The Folk Life Festival is a time for adults to be children, and children to follow them closely with cameras. It's a time for some to indulge their latent pagan yearnings by dressing in dinge and dancing to strange rhythms; still others gratify certain childhood remembrances of things past and strip down to their underwear and run through a fountain (please read to the end for the payoff on that line). Whatever your thing is, be sure that you may flaunt it unashamedly at the Seattle Folk Life Festival.
The trip could not have started off any better, and of course by that I mean that we got free parking.
Why so glum? Jessica was sure that we would be towed, and if not that we were at least doing something illegal. I maintained no way—if a bank is not open then their parking is free game. Yes the tow sign is there, I do not deny that, but it is only there to scare people during business hours. In the end my car was exactly where we left it: one point me.
This is a family band, can you dig that? Haven't there been enough made for TV movies and blurbs of brother-slaying-family in the local section of the paper that parents have learned not to do this kind of a thing to a poor, unassuming child? Apparently not.
Next we spent some time at the fountain—a Folk Life must for anybody who is anybody. I am very proud to say that I have never actually ran around in the fountain and that all these years I have only been a voyeur (maybe I mucked around in it when I was a child, but I don't count my childhood as I was so dumb back then compared to what I am now that I can hardly stand it and refuse to hold those things against myself).
First up we have Free Spirit Hippie Lady:
If you haven't seen her or someone like her running through the fountain at FL then clearly you've never been to FL—if you insist that you haven't then get your peepers checked and let me know the result. Hippie Lady is a FL must, and she always has an all too eager boy toy to share in the fun...lucky them.
Next is Guy Pretending To Get His Kid Wet:
This guy did a particularly bad job and got his child and himself totally drenched. Must be a newbie.

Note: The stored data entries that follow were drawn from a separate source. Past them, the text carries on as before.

-- ==== Sys2Proof/Laws/KeepsFrame.lean ====
section
/-! SUPPORT. What the functions of the pixel engines and the track engine keep and change (Laws/Keeps.lean). -/

set_option Elab.async false

namespace Sys2Proof.Machine

set_option linter.unreachableTactic false
set_option linter.unusedTactic false

variable {cs : Comp → Prop} {u : State}

/-! ## Machine/PixelOps.lean -/

theorem putAll_keeps {s : State} (h : Keeps cs u s) (a : Nat) (x2 : List (Nat × List Byte))
    (hc : Within memPutChanges cs) :
    Keeps cs u (State.putAll s a x2) := by
  induction x2 generalizing s a with
  | nil => exact h
  | cons y ys ih =>
    unfold State.putAll
    repeat' first
      | with_reducible first
        | assumption | apply ih | apply memPut_keeps
      | intro _ | split | dsimp only

/-! ## Machine/PixelCmds.lean -/

def skipRegionChanges : List Comp :=
  updFlowChanges ++ embLoseChanges ++ setRillTrkChanges ++
    [.reg .PXE_CNT_BUSY, .reg .PXE_CNT_SKIP_NOBUF, .reg .PXE_CNT_SKIP_OTHER, .reg .PXE_LAST_SKIP]

theorem skipRegion_keeps {s : State} (h : Keeps cs u s) (n : Nat) (f : Frame) (j : RegionJob) (st : W16)
    (hc : Within skipRegionChanges cs) :
    Keeps cs u (State.skipRegion s n f j st) := by
  simp only [skipRegionChanges, within_append, and_assoc] at hc
  obtain ⟨h0, h1, h2, hd⟩ := hc
  unfold State.skipRegion
  repeat' first
    | with_reducible first
      | assumption | apply setReg_keeps | apply count_keeps | apply addTo_keeps | apply updFlow_keeps
      | apply embLose_keeps | apply setRillTrk_keeps | exact .inr (hd.of (by decide))
    | intro _ | split | dsimp only

def writeRegionChanges : List Comp :=
  memPutChanges ++ [.reg .PXE_CNT_BUSY, .reg .PXE_CNT_READ, .reg .PXE_CNT_REGIONS, .reg .PXE_CNT_WRITTEN]

theorem writeRegion_keeps {s : State} (h : Keeps cs u s) (n : Nat) (d : RegionDesc) (x3 : FrameHdr) (g : Geom)
    (ps : List SrcPlane) (a : Nat) (hc : Within writeRegionChanges cs) :
    Keeps cs u (State.writeRegion s n d x3 g ps a) := by
  simp only [writeRegionChanges, within_append] at hc
  obtain ⟨h0, hd⟩ := hc
  unfold State.writeRegion
  repeat' first
    | with_reducible first
      | assumption | apply putAll_keeps | apply addTo_keeps | exact .inr (hd.of (by decide))
    | intro _ | split | dsimp only

def runRegionChanges : List Comp :=
  skipRegionChanges ++ visitBlockChanges ++ writeRegionChanges ++ allocChanges ++ releaseChanges

theorem runRegion_keeps {s : State} (h : Keeps cs u s) (n : Nat) (f : Frame) (held : Bool) (j : RegionJob)
    (slot : Option (Nat × Nat)) (hc : Within runRegionChanges cs) :
    Keeps cs u (State.runRegion s n f held j slot).1 := by
  simp only [runRegionChanges, within_append, and_assoc] at hc
  obtain ⟨h0, h1, h2, h3, h4⟩ := hc
  unfold State.runRegion
  repeat' first
    | with_reducible first
      | assumption | apply skipRegion_keeps | apply writeRegion_keeps | apply release_keeps
      | refine reads_keepsq ?_ (by assumption) (by assumption)
      | refine alloc_keepsq ?_ (by assumption) (by assumption)
    | intro _ | split | dsimp only

theorem runRegion_keepsq {s : State} (h : Keeps cs u s) {n : Nat} {f : Frame} {held : Bool} {j : RegionJob}
    {slot : Option (Nat × Nat)} (hc : Within runRegionChanges cs) {r t}
    (e : State.runRegion s n f held j slot = (t, r)) :
    Keeps cs u t := by
  have := runRegion_keeps h n f held j slot hc
  rwa [e] at this

theorem skipRegions_keeps {s : State} (h : Keeps cs u s) (n : Nat) (f : Frame) (st : W16)
    (x4 : List (RegionJob × Option (Nat × Nat))) (hc : Within skipRegionChanges cs) :
    Keeps cs u (State.skipRegions s n f st x4) := by
  induction x4 generalizing s n f st with
  | nil => exact h
  | cons y ys ih =>
    unfold State.skipRegions
    repeat' first
      | with_reducible first
        | assumption | apply ih | apply skipRegion_keeps
      | intro _ | split | dsimp only

def undoMarksChanges : List Comp :=
  skipRegionChanges ++ releaseChanges

theorem undoMarks_keeps {s : State} (h : Keeps cs u s) (n : Nat) (f : Frame) (st : W16)
    (x4 : List (RegionJob × Nat × Item)) (hc : Within undoMarksChanges cs) :
    Keeps cs u (State.undoMarks s n f st x4) := by
  simp only [undoMarksChanges, within_append] at hc
  obtain ⟨h0, h1⟩ := hc
  induction x4 generalizing s n f st with
  | nil => exact h
  | cons y ys ih =>
    unfold State.undoMarks
    repeat' first
      | with_reducible first
        | assumption | apply ih | apply skipRegion_keeps | apply freeItem_keeps
      | intro _ | split | dsimp only

def runRegionsChanges : List Comp :=
  runRegionChanges ++ noteFaultChanges ++ skipRegionChanges ++ undoMarksChanges

theorem runRegions_keeps {s : State} (h : Keeps cs u s) (n : Nat) (ctx : Nat) (f : Frame) (held : Bool)
    (x5 : List (RegionJob × Option (Nat × Nat))) (x6 : List (RegionJob × Nat × Item))
    (hc : Within runRegionsChanges cs) :
    Keeps cs u (State.runRegions s n ctx f held x5 x6).1 := by
  simp only [runRegionsChanges, within_append, and_assoc] at hc
  obtain ⟨h0, h1, h2, h3⟩ := hc
  induction x5 generalizing s n ctx f held x6 with
  | nil => exact h
  | cons y ys ih =>
    unfold State.runRegions
    repeat' first
      | with_reducible first
        | assumption | apply ih | apply noteFault_keeps | apply skipRegions_keeps | apply undoMarks_keeps
        | refine runRegion_keepsq ?_ (by assumption) (by assumption)
      | intro _ | split | dsimp only

theorem runRegions_keepsq {s : State} (h : Keeps cs u s) {n : Nat} {ctx : Nat} {f : Frame} {held : Bool}
    {x5 : List (RegionJob × Option (Nat × Nat))} {x6 : List (RegionJob × Nat × Item)}
    (hc : Within runRegionsChanges cs) {r t} (e : State.runRegions s n ctx f held x5 x6 = (t, r)) :
    Keeps cs u t := by
  have := runRegions_keeps h n ctx f held x5 x6 hc
  rwa [e] at this

def setPxeChanges : List Comp := [.trkPxes]

theorem setPxe_keeps {s : State} (h : Keeps cs u s) (n : Nat) (x : Option PxeRun) (hd : Within setPxeChanges cs) :
    Keeps cs u (State.setPxe s n x) := by
  unfold State.setPxe
  repeat' first
    | with_reducible first
      | assumption
    | fail_if_no_progress with_reducible refine keeps_mk ?_ | intro _ | split | dsimp only

theorem startFlow_keeps {s : State} (h : Keeps cs u s) (f : Frame) (p : ScalerProg) (ms : List (Nat × Item))
    (hc : Within updFlowChanges cs) :
    Keeps cs u (State.startFlow s f p ms) := by
  unfold State.startFlow
  repeat' first
    | with_reducible first
      | assumption | apply updFlow_keeps
    | intro _ | split | dsimp only

theorem fixClusters_keeps {s : State} (h : Keeps cs u s) (l : List (RegionJob × Option (Nat × Nat)))
    (hc : Within setCtxRunChanges cs) :
    Keeps cs u (s.fixClusters l) := by
  induction l generalizing s with
  | nil => unfold State.fixClusters; exact h
  | cons y ys ih =>
    obtain ⟨j, o⟩ := y
    cases o with
    | none => unfold State.fixClusters; exact ih h
    | some p => unfold State.fixClusters; exact ih (updCtxRun_keeps h _ _ hc)

def execPixelCommandChanges : List Comp :=
  setCtxRunChanges ++ runRegionsChanges ++ updFlowChanges ++ setPxeChanges ++ scheduleChanges ++
    settleChanges ++ [.reg .PXE_CMD, .trkCrops, .trkLastPxe]

theorem execPixelCommand_keeps {s : State} (h : Keeps cs u s) (pxe : Nat) (ctx : Nat) (rill : Nat) (frame : Nat)
    (hc : Within execPixelCommandChanges cs) :
    KeepsOut cs u (execPixelCommand pxe ctx rill frame s) := by
  simp only [execPixelCommandChanges, within_append, and_assoc] at hc
  obtain ⟨h0, h1, h2, h3, h4, h5, hd⟩ := hc
  unfold execPixelCommand
  repeat' first
    | with_reducible first
      | assumption | apply KeepsOut.next | apply when_keeps | apply fixClusters_keeps | apply setReg_keeps
      | apply runRegions_keeps | apply startFlow_keeps | apply setPxe_keeps | apply schedule_keeps
      | apply settle_keeps | exact .inr (hd.of (by decide))
    | fail_if_no_progress with_reducible refine keeps_mk ?_ | intro _ | split | dsimp only

def execRegionCompleteChanges : List Comp :=
  setPxeChanges ++ setCtxRunChanges ++ scheduleChanges ++ settleChanges

theorem execRegionComplete_keeps {s : State} (h : Keeps cs u s) (pxe : Nat)
    (hc : Within execRegionCompleteChanges cs) :
    KeepsOut cs u (execRegionComplete pxe s) := by
  simp only [execRegionCompleteChanges, within_append, and_assoc] at hc
  obtain ⟨h0, h1, h2, h3⟩ := hc
  unfold execRegionComplete
  repeat' first
    | with_reducible first
      | assumption | apply KeepsOut.next | apply when_keeps | apply setPxe_keeps | apply enqueue_keeps
      | apply schedule_keeps | apply settle_keeps
    | intro _ | split | dsimp only

/-! ## Machine/TrackOps.lean -/

theorem readHeads_keeps {s : State} (h : Keeps cs u s) (rs : RuleSet) (x2 : List (Nat × Nat × Nat × Item))
    (hc : Within visitBlockChanges cs) :
    Keeps cs u (State.readHeads s rs x2).1 := by
  induction x2 generalizing s rs with
  | nil => exact h
  | cons y ys ih =>
    unfold State.readHeads
    repeat' first
      | with_reducible first
        | assumption | apply ih | apply reads_keeps
      | intro _ | split | dsimp only

theorem readHeads_keepsq {s : State} (h : Keeps cs u s) {rs : RuleSet} {x2 : List (Nat × Nat × Nat × Item)}
    (hc : Within visitBlockChanges cs) {r t} (e : State.readHeads s rs x2 = (t, r)) :
    Keeps cs u t := by
  have := readHeads_keeps h rs x2 hc
  rwa [e] at this

/-! ## Machine/TrackCmds.lean -/

theorem TrkWork_report_keeps {s : TrkWork} (h : Keeps cs u s.s) (st : W16) (bits : List Nat) :
    Keeps cs u (TrkWork.report s st bits).s := by
  unfold TrkWork.report
  repeat' first
    | with_reducible first
      | assumption
    | intro _ | split | dsimp only

theorem TrkWork_reports_keeps {s : TrkWork} (h : Keeps cs u s.s) (x1 : List W16) :
    Keeps cs u (TrkWork.reports s x1).s := by
  induction x1 generalizing s with
  | nil => exact h
  | cons y ys ih =>
    unfold TrkWork.reports
    repeat' first
      | with_reducible first
        | assumption | apply ih | apply TrkWork_report_keeps
      | intro _ | split | dsimp only

theorem TrkWork_fetch_keeps {s : TrkWork} (h : Keeps cs u s.s) (x1 : List TrackRef)
    (hc : Within fetchTrackChanges cs) :
    Keeps cs u (TrkWork.fetch s x1).s := by
  induction x1 generalizing s with
  | nil => exact h
  | cons y ys ih =>
    unfold TrkWork.fetch
    repeat' first
      | with_reducible first
        | assumption | apply ih | apply fetchTrack_keeps | apply TrkWork_report_keeps
      | intro _ | split | dsimp only

theorem TrkWork_discontinue_keeps {s : TrkWork} (h : Keeps cs u s.s) (x1 : Nat) (f : Nat)
    (hc : Within setRillTrkChanges cs) :
    Keeps cs u (TrkWork.discontinue s x1 f).s := by
  unfold TrkWork.discontinue
  repeat' first
    | with_reducible first
      | assumption | apply setRillTrk_keeps
    | intro _ | split | dsimp only

theorem TrkWork_newRules_keeps {s : TrkWork} (h : Keeps cs u s.s) (ctx : Nat) (x2 : Nat) (old : Bool)
    (hc : Within setRillTrkChanges cs) :
    Keeps cs u (TrkWork.newRules s ctx x2 old).s := by
  unfold TrkWork.newRules
  repeat' first
    | with_reducible first
      | assumption | apply setRillTrk_keeps
    | intro _ | split | dsimp only

theorem TrkWork_embed_keeps {s : TrkWork} (h : Keeps cs u s.s) (x1 : List EmbReq) :
    Keeps cs u (TrkWork.embed s x1).s := by
  induction x1 generalizing s with
  | nil => exact h
  | cons y ys ih =>
    unfold TrkWork.embed
    repeat' first
      | with_reducible first
        | assumption | apply ih | apply TrkWork_report_keeps
      | intro _ | split | dsimp only

def newTrackChanges : List Comp :=
  cachePutChanges ++ setRillTrkChanges ++ [.reg .TRK_CNT_HIT, .reg .TRK_CNT_MISS, .trkStorePeak, .trkTracks]

theorem newTrack_keeps {s : State} (h : Keeps cs u s) (x1 : Nat) (f : Nat) (store : Nat) (d : Cand) (confirm : Bool)
    (hc : Within newTrackChanges cs) :
    Keeps cs u (State.newTrack s x1 f store d confirm).1 := by
  simp only [newTrackChanges, within_append, and_assoc] at hc
  obtain ⟨h0, h1, hd⟩ := hc
  unfold State.newTrack
  repeat' first
    | with_reducible first
      | assumption | apply cachePut_keeps | apply addTo_keeps | apply setRillTrk_keeps
      | exact .inr (hd.of (by decide))
    | fail_if_no_progress with_reducible refine keeps_mk ?_ | intro _ | split | dsimp only [id]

Next we have Way Over-Prepared Guy:
He clearly has been working out in anticipation for this day. He showed up in swimming trunks and he isn't eight—he has negated everything he was working for by tipping his hand and showing how excited he was for this opportunity to flaunt himself. Fail.
Finally we have Cutest Kid of the Day:
Usually it's a baby in a diaper running around with the glee of someone who has just won the lottery, so I called that out to Jess beforehand. But I was wrong. The three-quarter length overalls are what put this child over the top.
Also extra bonus points because from behind the kid looks like Mickey Rourke from The Wrestler.
I really do wonder how many men think I'm some kind of a psycho because I let, and even encouraged, my wife to go up and hug this stranger:
It helps that I could have snapped him like a twig, and who could hate that pretty boy face? She probably liked him because he reminded her of Zac Efron.
Look at that freaking dread. Did you see it? Ok, that's all I wanted was just for you to see it. Freaky...
So this hillbilly looking freak show band from Olympia called Hail Seizure had this chick who was just there to dance to their freaky-ass music. Weird huh?
Can't you tell that I was having the time of my life?
I was only mad because we had to wait about 15 minutes for a Caribbean chicken thigh while my Philly Cheese steak got cold.
And finally, the pay off. Here is what you all really came to see. I think that in so many ways it defies description, so I will just let it speak for itself:
The one resounding thought for the day: Thank you Jesus that you invented cameras, especially digital ones.